HRC futures have entered a strong technical uptrend, with the June 9 surge confirming a breakout from the $1,050–$1,150 consolidation range that held through most of May. The 3.91% gain was accompanied by above-average volume, lending credibility to the breakout. The RSI at 64 is in bullish territory with headroom before reaching overbought levels above 70.
The moving average structure is bullish. The 50-day moving average at $1,050 is converging with the 200-day MA at $1,030, and a golden cross is imminent. Historically, a golden cross in HRC has preceded sustained upward moves lasting 2–4 months. The last golden cross, in August 2025, preceded a rally from $950 to $1,150.

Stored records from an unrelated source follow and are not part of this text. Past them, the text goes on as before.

-- ==== Sys2Proof/Tests/Slice0.lean ====
section
/-! SUPPORT. Tests of the model against spec/95_test_vectors.md and the written-out encodings of 30_encoding.md, and a
witness for the hypotheses of each obligation. Expected values are the spec's, named by vector in each comment. -/

namespace Sys2Proof.Tests

open Sys2Proof Sys2Proof.Machine

/-! ### Helpers -/

/-- A projection of the next state, if there is one. -/
def after {α : Type} (o : Out) (f : State → α) : Option α :=
  match o with
  | .next s => some (f s)
  | .fault _ => none
  | .refused _ => none

/-- The fault of an outcome, if it is one. -/
def faultOf (o : Out) : Option Fault :=
  match o with
  | .next _ => none
  | .fault f => some f
  | .refused _ => none

/-- The refusal of an outcome, if it is one. -/
def refusalOf (o : Out) : Option Refusal :=
  match o with
  | .next _ => none
  | .fault _ => none
  | .refused r => some r

/-- The codes of the results on the port. -/
def codes (s : State) : List Code := s.results.map Result.code

/-- Reset with a configured link of `n` lanes. -/
def linked (n : Nat) : State :=
  { State.reset with cfg := ⟨true, n, .rgb888, false, false, true, 0⟩ }

/-- `s` with the operation `o` running. -/
def running (s : State) (o : OpState) : State := { s with op := o }

/-- `s` with the controller changed. -/
def withCtl (s : State) (f : Controller → Controller) : State := { s with ctl := f s.ctl }

/-- `s` with the choice `c` next. -/
def scheduled (s : State) (c : Choice) : State := { s with agenda := [c] }

/-- Reset with one request on the port and the engine scheduled. -/
def requested (r : Request) : State := { State.reset with port := some r, agenda := [.engine false] }

/-- A short packet (EN11: set-display-on, LP). -/
def en11 : Packet := ⟨false, 0, 0x05, [0x29], false, 0, true⟩

/-- A short read of `n` bytes (EN15 for `n = 1`). -/
def readPacket (n : Nat) : Packet := ⟨false, 0, 0x06, [0x0A], true, n, true⟩

/-- EN6: a long packet of the 18 bytes 0x00 to 0x11, LP. -/
def en6 : Packet := ⟨true, 0, 0x39, (List.range 18).map (BitVec.ofNat 8), false, 0, true⟩

/-- Variables of a TRANSFER with the encoded words of EN11. -/
def vars : XferLocals := ⟨0x00002905, 0x00000409, [], [], .ok, 0, 0, [], 0⟩

/-- Variables of a sequencer run from ACTIVE, with or without a failed read. -/
def seqVars (failed : Bool) : SeqLocals := ⟨0, 0x00010001, .active, failed⟩

/-! ### Well-formedness: each check refuses an ill-formed term (R32, R131, R240, R246) -/

theorem test_wf_lanes_low : (Instr.configure ⟨0, 0, false, false, false, 0⟩).wellFormed .default = false := by decide
theorem test_wf_lanes_high : (Instr.configure ⟨5, 0, false, false, false, 0⟩).wellFormed .default = false := by decide
theorem test_wf_format : (Instr.configure ⟨2, 4, false, false, false, 0⟩).wellFormed .default = false := by decide
theorem test_wf_config_channel : (Instr.configure ⟨2, 0, false, false, false, 4⟩).wellFormed .default = false := by decide
theorem test_wf_rate : (Instr.timingCompute 0).wellFormed .default = false := by decide
theorem test_wf_packet_channel : (Instr.encode ⟨false, 4, 0x05, [], false, 0, false⟩).wellFormed .default = false := by
  decide
theorem test_wf_data_type : (Instr.encode ⟨false, 0, 0x40, [], false, 0, false⟩).wellFormed .default = false := by decide
theorem test_wf_short_length :
    (Instr.transfer ⟨false, 0, 0x05, [1, 2, 3], false, 0, false⟩).wellFormed .default = false := by decide
theorem test_wf_response_zero : (Instr.transfer (readPacket 0)).wellFormed .default = false := by decide
theorem test_wf_no_response : (Instr.transfer ⟨false, 0, 0x05, [0x29], false, 1, false⟩).wellFormed .default = false := by
  decide
theorem test_wf_response_length : (Instr.transfer (readPacket 65536)).wellFormed .default = false := by decide
theorem test_wf_misaligned : (Instr.read32 0x02).wellFormed .default = false := by decide
theorem test_wf_unmapped : (Instr.write32 0x0C 0).wellFormed .default = false := by decide
theorem test_wf_read_of_push : (Instr.read32 0x1C).wellFormed .default = false := by decide
theorem test_wf_write_of_read_only : (Instr.write32 0x14 0).wellFormed .default = false := by decide
theorem test_wf_mmio_read_of_push : (Instr.mmioTxpktPixFifo .read).wellFormed .default = false := by decide
theorem test_wf_mmio_write_of_pop : (Instr.mmioRxpktFifo (.write 0)).wellFormed .default = false := by decide
theorem test_wf_accepts :
    (Instr.transfer en6).wellFormed .default = true ∧ (Instr.read32 0x70).wellFormed .default = true ∧
      (Instr.configure ⟨4, 3, true, true, false, 3⟩).wellFormed .default = true := by decide

/-! ### Decoding: every constructor, from a word written out from R130, R139 and R144 -/

/-- Request words: `op` in bits 3 to 0, zeros above (R130). -/
theorem test_decode_requests :
    decodeRequest ⟨0b00000000000000000000000000000001, .config ⟨2, 0, false, false, true, 0⟩⟩ =
        .ok (.configure ⟨2, 0, false, false, true, 0⟩) ∧
      decodeRequest ⟨0b00000000000000000000000000000010, .rate 500000000⟩ = .ok (.timingCompute 500000000) ∧
      decodeRequest ⟨0b00000000000000000000000000000011, .none⟩ = .ok .programTiming ∧
      decodeRequest ⟨0b00000000000000000000000000000100, .packet en11⟩ = .ok (.encode en11) ∧
      decodeRequest ⟨0b00000000000000000000000000000101, .none⟩ = .ok .ulpsEnter ∧
      decodeRequest ⟨0b00000000000000000000000000000110, .none⟩ = .ok .ulpsExit ∧
      decodeRequest ⟨0b00000000000000000000000000000111, .packet en11⟩ = .ok (.transfer en11) ∧
      decodeRequest ⟨0b00000000000000000000000000001000, .none⟩ = .ok .phyState :=
  ⟨rfl, rfl, rfl, rfl, rfl, rfl, rfl, rfl⟩

/-- The event and the two bus rows (R139, R144). -/
theorem test_decode_event_and_bus :
    decode .dsi1 .event = .ok .irqClassify ∧ decode .dsi1 (.bus ⟨0, 0x30, 0⟩) = .ok (.read32 0x30) ∧
      decode .dsi1 (.bus ⟨1, 0x34, 0x3FC0⟩) = .ok (.write32 0x34 0x3FC0) := ⟨rfl, rfl, rfl⟩

/-- The mmio rows, by their offsets (R36, R144). -/
theorem test_decode_mmio :
    [0x00, 0x04, 0x08, 0x14, 0x1C, 0x20, 0x24, 0x30, 0x34, 0x38, 0x4C, 0x50, 0x54, 0x58, 0x5C, 0x60, 0x64, 0x68, 0x6C,
        0x70].map (fun off => (decode .dsi1 (.mmio ⟨0, off, 0⟩)).toOption) =
      [some (.mmioCtrl .read), some (.mmioTxpkt1c .read), some (.mmioTxpkt1h .read), some (.mmioRxpkt1h .read),
       some (.mmioTxpktCmdFifo .read), some (.mmioTxpktPixFifo .read), some (.mmioRxpktFifo .read),
       some (.mmioIntStat .read), some (.mmioIntEn .read), some (.mmioStat .read), some (.mmioPhyc .read),
       some (.mmioHsClt0 .read), some (.mmioHsClt1 .read), some (.mmioHsClt2 .read), some (.mmioHsDlt3 .read),
       some (.mmioHsDlt4 .read), some (.mmioHsDlt5 .read), some (.mmioHsDlt6 .read), some (.mmioHsDlt7 .read),
       some (.mmioPhyAfec0 .read)] := by decide

/-- Reserved operations, nonzero high bits and wrong records (R140; P5 step 5). -/
theorem test_decode_refusals :
    decodeRequest ⟨0x0, .none⟩ = .error .reservedOp ∧ decodeRequest ⟨0x9, .none⟩ = .error .reservedOp ∧
      decodeRequest ⟨0x17, .packet en11⟩ = .error .rsvNonzero ∧ decodeRequest ⟨0x7, .none⟩ = .error .badOperands ∧
      decode .dsi1 (.mmio ⟨0, 0x0C, 0⟩) = .error (.badOffset 0x0C) := ⟨rfl, rfl, rfl, rfl, rfl⟩

/-- Bare table words: the event, the bus directions, a request word, an mmio offset (log 11). -/
theorem test_decode_table_words :
    decodeTableWord 0 0 = some .irqClassify ∧ decodeTableWord 8 0 = some (.read32 0) ∧
      decodeTableWord 8 1 = some (.write32 0 0) ∧ decodeTableWord 32 0x5 = some .ulpsEnter ∧
      decodeTableWord 32 0x30 = some (.mmioIntStat .read) := by decide

/-- R142: an instruction in the assembler syntax (P1 step 1, P1 step 4). -/
theorem test_assemble :
    assemble "CONFIGURE lanes=2 format=0 video=0 noncont=0 lpm=1 ch=0" =
        some (.configure ⟨2, 0, false, false, true, 0⟩) ∧
      assemble "TRANSFER long=0 ch=0 dt=0x05 bytes=[0x29] resp=0 rx=0 lp=1" = some (.transfer en11) := by
  decide +kernel

/-- R143 (P1 step 4): DCS_WRITE0 expands to the short TRANSFER. -/
theorem test_pseudo : (Pseudo.dcsWrite0 0 0x29 true).expand = .transfer en11 := by decide

/-! ### Timing Calculator -/

/-- T1, the row of 500 MHz. -/
theorem test_timing_compute :
    after (execTimingCompute 500000000 .reset) State.results =
      some [⟨.ok, [], 0, .bundle ⟨264, 8, 40, 64, 112, 1000000, 104, 112, 48, 64, 64, 0, 5000000, 30, 6, 24, 6, 100000⟩⟩] := by
  decide +kernel

/-- T2. -/
theorem test_timing_compute_zero : refusalOf (execTimingCompute 0 .reset) = some .zeroRate := by decide

/-- T4: the words of 250 MHz. -/
theorem test_program_timing_words :
    let f := TimingFields.dsi1
    let b := bundleOf .default 250000000
    [clt0 f b, clt1 f b, clt2 f b, dlt3 f b, dlt4 f b, dlt5 f b, dlt6 f b, dlt7 f b] =
      [0x02201018, 0x00004058, 0x0007A120, 0x00E08018, 0x00005020, 0x002625A0, 0x1E061806, 0x000186A0] := by decide

/-- T5: `czero_ns = 600` does not fit. -/
def wideTiming : State :=
  { State.reset with params := { Params.default with timing := { TimingConstants.default with czeroNs := 600 } } }

theorem test_program_timing_overflow : refusalOf (execProgramTiming wideTiming) = some .fieldOverflow := by decide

Resistance at $1,200 is the next major technical hurdle. This level represents the February 2026 highs and is a psychologically important round number. A weekly close above $1,200 would open the path to $1,300, the September 2025 cyclical high. Support has formed at $1,050 (50-day MA), with stronger support at $1,000 (the April consolidation low).
Volume analysis shows increasing participation on up-days and relatively low volume on pullbacks, a pattern characteristic of a healthy uptrend. Open interest has risen 12% over the past month as new longs enter the market. The commitment of traders report shows that commercial hedgers have increased their short positions, which is typical at higher price levels and does not necessarily signal a top.
The breakout from the consolidation range warrants attention for buyers. If $1,200 is broken, further upside toward $1,300 is likely. Commercial buyers should consider accelerating Q3 procurement if the breakout holds, as waiting for a pullback may mean missing the move. For hedging, the strong uptrend suggests using call spreads rather than outright longs.